- Mailed proxies must reach the Inspector one week before the Annual Meeting (instead of two weeks as originally proposed).
- It was made clear that Shareholders may design and use their own proxy forms instead of using the Board’s Proxy form.
- The revised Board’s Proxy form has an option for a Shareholder to withhold votes for all candidates but count the Shareholder present for quorum purposes.
President Frank Mezzatesta orally withdrew his previous comments to the effect that some of the deadlines in the Election Manual are just guidelines and said his intention is that proxies would be counted even if late. This was in response to Shareholders’ comments that that kind of “flexibility” could be a basis for challenging the results of an election, and that when there is in independent Inspector of elections the intentions of the president become irrelevant. We should assume the rules will be strictly applied by the Inspector.
Shareholders discussed how to make it easier to gather a quorum and vote. Mezzatesta said he would “write two or three letters to Shareholders urging them to vote. A Shareholder suggested amending the Bylaws to provide for a quorum lower than 50% at the next meeting if there is no quorum at this meeting. Other Shareholders suggested allowing online voting. However, there was no Board action taken that could plausibly result in higher turnout at the next Annual Meeting than we had at the failed June 2022 meeting. It should be noted that Shareholders are generally disappointed when there is no quorum, especially if they show up in person and get sent home with no action, no reports, and no discussion. On the other hand, incumbent Directors stay in place indefinitely until their successors are elected at a Shareholders’ meeting with a quorum. Maybe for Directors a quorum failure is more a feature than a bug.

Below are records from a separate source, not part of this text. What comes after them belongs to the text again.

/-! ## Audio and ancillary data (R175) -/

/-- Instant of an audio sample on the 48 kHz RTP clock. -/
def audioInstant (now : Nat) (ts : BitVec 32) : Nat :=
  let n := now * 6 / 125000
  let d := toSigned 32 ((ts - BitVec.ofNat 32 n).toNat)
  (((n : Int) + d) * 125000 / 6).toNat
/-- Place of a UDP port in AUDIO_MAP or ANC_MAP, whose records have `size` bytes. -/
def mapPlace (b : List Byte) (size port : Nat) : Option Nat :=
  (List.range (b.length / size)).find? (fun k => decide (fieldAt b (size * k) 2 = port))
/-- What an intake channel has attached goes over the Trellis to a bed (R175), or is held while a link moves a lane (R20). -/
def State.sendEssence (s : State) (die n b instant label : Nat) : State :=
  if s.linkHolds (8 + die) (bedDie b) then s.hold (8 + die) (bedDie b) (.essence die n b instant label)
  else s.emit (.essence s.now n b instant label)
/-- An audio or ANC packet, or a part of it, is attached to the picture slot of a sampling instant, and goes to every bed. -/
def State.attached (s : State) (c n instant label : Nat) : State :=
  (s.members (s.anchorOf n)).foldl (fun (s : State) b => s.sendEssence (intakeDie c) n b instant label)
    (s.modIntake c (fun i => { i with attached := inc64 i.attached }))
/-- An ANC packet of the `k`th flow of ANC_MAP (R175, R176): in the RTP wrappers only captions and AFD are carried, and others are
dropped and counted; one that comes after the feed has read its picture's last line is late. -/
def State.attachAnc (s : State) (c n k : Nat) (p : IntakePkt) : State :=
  let f := s.feed (s.anchorOf n)
  let t := gridNear (s.slotRate n) (instantOf s.now p.ts)
  if s.cfgN 0x21 n 0x16 ≠ 2 ∧ !isCaption p.did p.sdid ∧ !isAfd p.did p.sdid then s.countSlot n 5 1
  else if t < f.picture ∨ (t = f.picture ∧ (s.conditioned c).2 ≤ f.line) then s.countSlot n 6 1
  else
    let a : AncPkt := { instant := t, flags := fieldAt (s.cfg 0x21 n 0x1E) (3 * k + 2) 1, did := p.did, sdid := p.sdid, label := p.label }
    (s.modSlot n (fun x => { x with anc := x.anc ++ [a] })).attached c n t p.label
/-- The sampling instant of the picture slot that a time lies in. -/
def slotAt (rate : Nat × Nat) (t : Nat) : Nat :=
  let k := t * rate.1 / (rate.2 * 1000000000)
  if gridAt rate (k + 1) ≤ t then gridAt rate (k + 1) else gridAt rate k
/-- Samples of a packet that lie in one picture slot: from the first of them on, its slot, and how many. -/
def slotRun (rate : Nat × Nat) (now : Nat) (ts : BitVec 32) : List Nat → List (Nat × Nat × Nat)
  | [] => []
  | j :: r =>
    let at_ := slotAt rate (audioInstant now (ts + BitVec.ofNat 32 j))
    match slotRun rate now ts r with
    | [] => [(at_, j, 1)]
    | (b, i, k) :: l => if b = at_ then (at_, j, k + 1) :: l else (at_, j, 1) :: (b, i, k) :: l
/-- Samples of a packet of 48 kHz PCM (R177): 1 ms or 125 µs, at 1 to 8 channels of 16 or 24 bits. -/
def audioSamples (channels bits octets : Nat) : Option Nat :=
  if channels = 0 ∨ 8 < channels ∨ (bits ≠ 16 ∧ bits ≠ 24) then none
  else [48, 6].find? (fun k => decide (octets = k * channels * (bits / 8)))
/-- A packet of the `k`th flow of AUDIO_MAP (R175, R177): each sample is attached to its picture slot, or dropped and counted as
late when that slot has been coded. Audio is carried in the transport stream wrapper alone. -/
def State.attachAudio (s : State) (c n k : Nat) (p : IntakePkt) : State :=
  let b := s.cfg 0x21 n 0x1D
  match (if s.cfgN 0x21 n 0x16 = 2 then audioSamples (fieldAt b (6 * k + 2) 1) (fieldAt b (6 * k + 3) 1) p.octets else none) with
  | none => s
  | some count =>
    (slotRun (s.slotRate n) s.now p.ts (List.range count)).foldl (fun (s : State) e =>
      let coded := (s.slot n).pics.any (fun q => decide (q.no < (s.slot n).codedNo) && decide (e.1 ≤ q.instant))
      if coded then s.countSlot n 6 e.2.2
      else
        let a : AudioPkt := { slot := e.1, flow := k, label := p.label, first := e.2.1, count := e.2.2,
                              instant := audioInstant s.now (p.ts + BitVec.ofNat 32 e.2.1) }
        (s.modSlot n (fun x => { x with audio := x.audio ++ [a] })).attached c n e.1 p.label) s
/-- An audio or ANC packet of a stream's current channel: the map that lists its port attaches it (R175). -/
def State.attachTo (s : State) (c n : Nat) (p : IntakePkt) : State :=
  if p.essence = .anc then
    match mapPlace (s.cfg 0x21 n 0x1E) 3 p.udpPort with
    | some k => s.attachAnc c n k p
    | none => s
  else match mapPlace (s.cfg 0x21 n 0x1D) 6 p.udpPort with
    | some k => s.attachAudio c n k p
    | none => s
/-- An audio or ANC packet reaches each stream whose map lists its port, by its feed's current channel (R175). -/
def State.attach (s : State) (c : Nat) (p : IntakePkt) : State :=
  let mine := s.str.slots.filter (fun e =>
    decide (e.2.kind = 1) && decide (2 ≤ e.2.st) && decide ((s.feed (s.anchorOf e.1)).source = some c))
  mine.foldl (fun (s : State) e => s.attachTo c e.1 p) s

Mezzatesta said he would “look into” a Shareholder’s comment that the just-adopted Election Manual would infringe rights given to Shareholders in the Bylaws and may bring an amendment about that to the March Board meeting. (The Bylaws allow less than a quorum of Shareholders to vote to adjourn the meeting for up to 45 days and then reconvene to vote, hopefully with a larger turnout. However, as adopted, the Election Manual would not allow that.) He also asked the Board if they wanted to consider at the March meeting an amendment that would reduce below 50% the number of shares necessary to establish a quorum. No Director voiced support for that idea.
In the President’s Report, Mezzatesta said he had approached four firms in the business of running mutual benefit company elections but had so far found none interested in working for Crestview.